First, just because slowing the RAM speed affects the issue doesn't mean the problem is with the RAM. I am starting to think that it might be related to an error correction process where by slowing the I/O of the RAM you allow the error correction process to catch up and not bottleneck the other processes. And this is likely a hardware issue as a fresh install does not fix the problem. Based on what you just stated the errors would have to be generated on boot but likely are not related to the CPU or RAM. Not for sure but indicated against by the Prime95 stress testing.

Not sure what diagnostic tools you have used to test the various systems but I will suggest that now. Here is a link to some, maybe someone with more knowledge than me can chime in on this.
http://www.makeuseof.com/tag/13-windows-diagnostics-tools-check-pcs-health/

Also, again I suggest trying to do a component swap on the CPU. This is one of the main techniques in something called "Shainin RED-X Problem Solving" which relates inputs to impact on the problem.
https://www.innovationservices.philips.com/app/uploads/2017/01/shanin-techniques-jo-mooren.pdf

 
Solution

Karadjgne

Titan
Ambassador
If the motherboard drivers are out of date or non-existant (common especially for win10 creators update) then that will act as a hardware issue.

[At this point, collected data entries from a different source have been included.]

variable (hch : ∀ j ∈ lanes mask, F.hasChannel j = true)
include hch

/-- Step 3. -/
theorem resolveTransfer_halfList (h : ∀ n, reg.kind ≠ .r32 n) :
    resolveTransfer s isStore fc mask reg off = .error .halfList := by
  have hfirst : transferFirst reg = .error .halfList := by
    unfold transferFirst
    split
    · next n hn => exact absurd hn (h n)
    · rfl
  exact (except_bind_ok (transferFormat_ok hF) _).trans <|
    (except_bind_ok (require_ok (List.all_eq_true.mpr hch) _) _).trans (except_bind_error hfirst _)

variable {n : Nat} (hreg : reg.kind = .r32 n)
include hreg

/-- Step 4. -/
theorem resolveTransfer_offset_error {f : Fault} (h : resolveOffset s off = .error f) :
    resolveTransfer s isStore fc mask reg off = .error f :=
  (except_bind_ok (transferFormat_ok hF) _).trans <|
    (except_bind_ok (require_ok (List.all_eq_true.mpr hch) _) _).trans <|
    (except_bind_ok (transferFirst_ok hreg) _).trans (except_bind_error h _)

variable {o : Int} (ho : OffsetIs s off o)
include ho

/-- Step 5. -/
theorem resolveTransfer_elementRange
    (h : ∃ j ∈ lanes mask, elementIndex F o j < 0 ∨
      (s.mem.size : Int) < (elementIndex F o j + 1) * F.size) :
    resolveTransfer s isStore fc mask reg off = .error .elementRange := by
  obtain ⟨j, hj, hout⟩ := h
  have hall : ((lanes mask).all fun j => elementInRange s F (elementIndex F o j)) = false := by
    refine List.all_eq_false.mpr ⟨j, hj, fun hin => ?_⟩
    obtain ⟨hlow, hhigh⟩ := elementInRange_iff.mp hin
    omega
  exact (except_bind_ok (transferFormat_ok hF) _).trans <|
    (except_bind_ok (require_ok (List.all_eq_true.mpr hch) _) _).trans <|
    (except_bind_ok (transferFirst_ok hreg) _).trans <|
    (except_bind_ok (resolveOffset_ok_iff.mpr ho) _).trans <|
    except_bind_error (require_error hall _) _

omit hch in
/-- Step 6. -/
theorem resolveTransfer_registers_error {f : Fault} (hin : LanesInRange s F o mask)
    (h : checkTransferRegisters s isStore n (lanes mask).length = .error f) :
    resolveTransfer s isStore fc mask reg off = .error f := by
  have hch : (lanes mask).all F.hasChannel = true :=
    List.all_eq_true.mpr fun j hj => (hin j hj).1
  have hall : ((lanes mask).all fun j => elementInRange s F (elementIndex F o j)) = true :=
    List.all_eq_true.mpr fun j hj => elementInRange_iff.mpr (hin j hj).2
  exact (except_bind_ok (transferFormat_ok hF) _).trans <|
    (except_bind_ok (require_ok hch _) _).trans <|
    (except_bind_ok (transferFirst_ok hreg) _).trans <|
    (except_bind_ok (resolveOffset_ok_iff.mpr ho) _).trans <|
    (except_bind_ok (require_ok hall _) _).trans (except_bind_error h _)

end

/-- A register offset faults as its register's read does (R335 step 4). -/
theorem resolveOffset_error {s : State} {off : Operand} {m : Nat} {f : Fault}
    (hoff : off.kind = .r32 m) (h : readRegister s m = .error f) :
    resolveOffset s off = .error f := by
  rw [resolveOffset, hoff]
  exact except_bind_error h _
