-- ==== Sys2Proof/Machine/Dispatch.lean ====
section
/-! DEFINITION. The meaning of each instruction (R146): one arm for each row of the opcode table. -/

namespace Sys2Proof.Machine

/-- Run one instruction in the state its fetch left: pc is the address of its opcode (R12), and the bank latches are already
advanced (R140, R142). -/
def exec (i : Instr) (s : State) : Host.Outcome State Fault Refusal :=
  match i with
  | .ldD9 a => Sys2Proof.Machine.execLdD9 a s
  | .ldInd j => Sys2Proof.Machine.execLdInd j s
  | .stD9 a => Sys2Proof.Machine.execStD9 a s
  | .stInd j => Sys2Proof.Machine.execStInd j s
  | .movD9 v a => Sys2Proof.Machine.execMovD9 v a s
  | .movInd v j => Sys2Proof.Machine.execMovInd v j s
  | .ldc => Sys2Proof.Machine.execLdc s
  | .push a => Sys2Proof.Machine.execPush a s
  | .pop a => Sys2Proof.Machine.execPop a s
  | .xchD9 a => Sys2Proof.Machine.execXchD9 a s
  | .xchInd j => Sys2Proof.Machine.execXchInd j s
  | .addImm v => Sys2Proof.Machine.execAddImm v s
  | .addD9 a => Sys2Proof.Machine.execAddD9 a s
  | .addInd j => Sys2Proof.Machine.execAddInd j s
  | .addcImm v => Sys2Proof.Machine.execAddcImm v s
  | .addcD9 a => Sys2Proof.Machine.execAddcD9 a s
  | .addcInd j => Sys2Proof.Machine.execAddcInd j s
  | .subImm v => Sys2Proof.Machine.execSubImm v s
  | .subD9 a => Sys2Proof.Machine.execSubD9 a s
  | .subInd j => Sys2Proof.Machine.execSubInd j s
  | .subcImm v => Sys2Proof.Machine.execSubcImm v s
  | .subcD9 a => Sys2Proof.Machine.execSubcD9 a s
  | .subcInd j => Sys2Proof.Machine.execSubcInd j s
  | .mul => Sys2Proof.Machine.execMul s
  | .div => Sys2Proof.Machine.execDiv s
  | .incD9 a => Sys2Proof.Machine.execIncD9 a s
  | .incInd j => Sys2Proof.Machine.execIncInd j s
  | .decD9 a => Sys2Proof.Machine.execDecD9 a s
  | .decInd j => Sys2Proof.Machine.execDecInd j s
  | .andImm v => Sys2Proof.Machine.execAndImm v s
  | .andD9 a => Sys2Proof.Machine.execAndD9 a s
  | .andInd j => Sys2Proof.Machine.execAndInd j s
  | .orImm v => Sys2Proof.Machine.execOrImm v s
  | .orD9 a => Sys2Proof.Machine.execOrD9 a s
  | .orInd j => Sys2Proof.Machine.execOrInd j s
  | .xorImm v => Sys2Proof.Machine.execXorImm v s
  | .xorD9 a => Sys2Proof.Machine.execXorD9 a s
  | .xorInd j => Sys2Proof.Machine.execXorInd j s
  | .rol => Sys2Proof.Machine.execRol s
  | .rolc => Sys2Proof.Machine.execRolc s
  | .ror => Sys2Proof.Machine.execRor s
  | .rorc => Sys2Proof.Machine.execRorc s
  | .set1 a n => Sys2Proof.Machine.execSet1 a n s
  | .clr1 a n => Sys2Proof.Machine.execClr1 a n s
  | .not1 a n => Sys2Proof.Machine.execNot1 a n s
  | .jmp a => Sys2Proof.Machine.execJmp a s
  | .jmpf a => Sys2Proof.Machine.execJmpf a s
  | .br r => Sys2Proof.Machine.execBr r s
  | .brf r => Sys2Proof.Machine.execBrf r s
  | .bz r => Sys2Proof.Machine.execBz r s
  | .bnz r => Sys2Proof.Machine.execBnz r s
  | .bp a n r => Sys2Proof.Machine.execBp a n r s
  | .bpc a n r => Sys2Proof.Machine.execBpc a n r s
  | .bn a n r => Sys2Proof.Machine.execBn a n r s
  | .dbnzD9 a r => Sys2Proof.Machine.execDbnzD9 a r s
  | .dbnzInd j r => Sys2Proof.Machine.execDbnzInd j r s
  | .beImm v r => Sys2Proof.Machine.execBeImm v r s
  | .beD9 a r => Sys2Proof.Machine.execBeD9 a r s
  | .beInd j v r => Sys2Proof.Machine.execBeInd j v r s
  | .bneImm v r => Sys2Proof.Machine.execBneImm v r s
  | .bneD9 a r => Sys2Proof.Machine.execBneD9 a r s
  | .bneInd j v r => Sys2Proof.Machine.execBneInd j v r s
  | .call a => Sys2Proof.Machine.execCall a s
  | .callf a => Sys2Proof.Machine.execCallf a s
  | .callr r => Sys2Proof.Machine.execCallr r s
  | .ret => Sys2Proof.Machine.execRet s
  | .reti => Sys2Proof.Machine.execReti s
  | .nop => Sys2Proof.Machine.execNop s
  | .ldf => Sys2Proof.Machine.execLdf s
  | .stf => Sys2Proof.Machine.execStf s

end Sys2Proof.Machine
end

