-- ==== Sys2Proof/Machine/Step.lean ====
section
/-! DEFINITION. One step of the machine, and where a step's instruction is put. -/

namespace Sys2Proof.Machine

/-- One step is one turn of the driving loop (R376). -/
def step (s : State) : Host.Outcome State Fault Refusal := s.turn

/-- s with the instruction whose bits are w (nbits of them, the bits above 0) stored where the next step fetches, and fetch not suspended
(log 2). -/
def State.withFetchWord (s : State) (nbits w : Nat) : State :=
  s.wake.withCode (byteOf (w % 2 ^ nbits) 0) (byteOf (w % 2 ^ nbits) 1) (byteOf (w % 2 ^ nbits) 2)

end Sys2Proof.Machine
end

Using Intel drivers (native) on the Intel Sata connectors is fine, but the other Sata ports are commonly Renasus or Marvell or Asmedia and not having those drivers means relying on windows generic, which leads to Sata issues as the performance is not there. This is especially true of the Lan drivers, so much so that just for the Creators update MSI has released updated Lan drivers for the Z77 boards for sure, which have not been touched since October of 2013. It's a common step missed, especially in new or reset builds as the drivers are part of windows/System32 or syswow64 folders.